# Yarnology Luxury Purse Loom????



## annie78

I bought one of these Purse Looms thinking it would have directions & maybe one free simple pattern with it. But, all it has for directions is how to E-wrap. 
Could any of you tell me how to use this loom and/or help me find directions with a simple pattern on the internet?
Thanks in advance for your help. This loom looks like a good one to take to use waiting for appointments or whatever.


----------



## cabingirl2006

annie78 said:


> I bought one of these Purse Looms thinking it would have directions & maybe one free simple pattern with it. But, all it has for directions is how to E-wrap.
> Could any of you tell me how to use this loom and/or help me find directions with a simple pattern on the internet?
> Thanks in advance for your help. This loom looks like a good one to take to use waiting for appointments or whatever.
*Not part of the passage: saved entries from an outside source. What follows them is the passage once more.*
-- ==== Sys2Proof/Syntax.lean ====
section
/-! DEFINITION. The commands of the block: one constructor for each row of spec/opcode_table.json, in the table's order.
`seq` is a command's order of receipt (Machine.Cmd.seq), `key` a query's own number, `t` the instant of the event in ns of
the module's time base, `peer` the module index of an SPP sender, `payload` an SPP payload, `session` a DAP session, `frame` the DAP frame that it sent, `input` the
bytes read from the host's input buffer, `others` whether every other owner holds a snapshot's epoch. -/

namespace Sys2Proof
Could you post a photo of this loom never heard of this kind of loom?


----------



## Justme

I would write the company and ask where to get patterns or a pattern book. If they have a website or email on the package that is even faster to contact them.


----------



## Karen M1

Provocraft has a Pocket Knitter. This sounds like the same thing. Does it look like a comb? Look on Provocrafts site under Knifty Knitters and see what there is . I think you make belts and small thing with it. I have one but haven't used it. I think the concept is like the Kiss Loom. You can make I-cords also. or strips and sew them together... hope this helps.Maybe try to Google " Pocket Knitter"


----------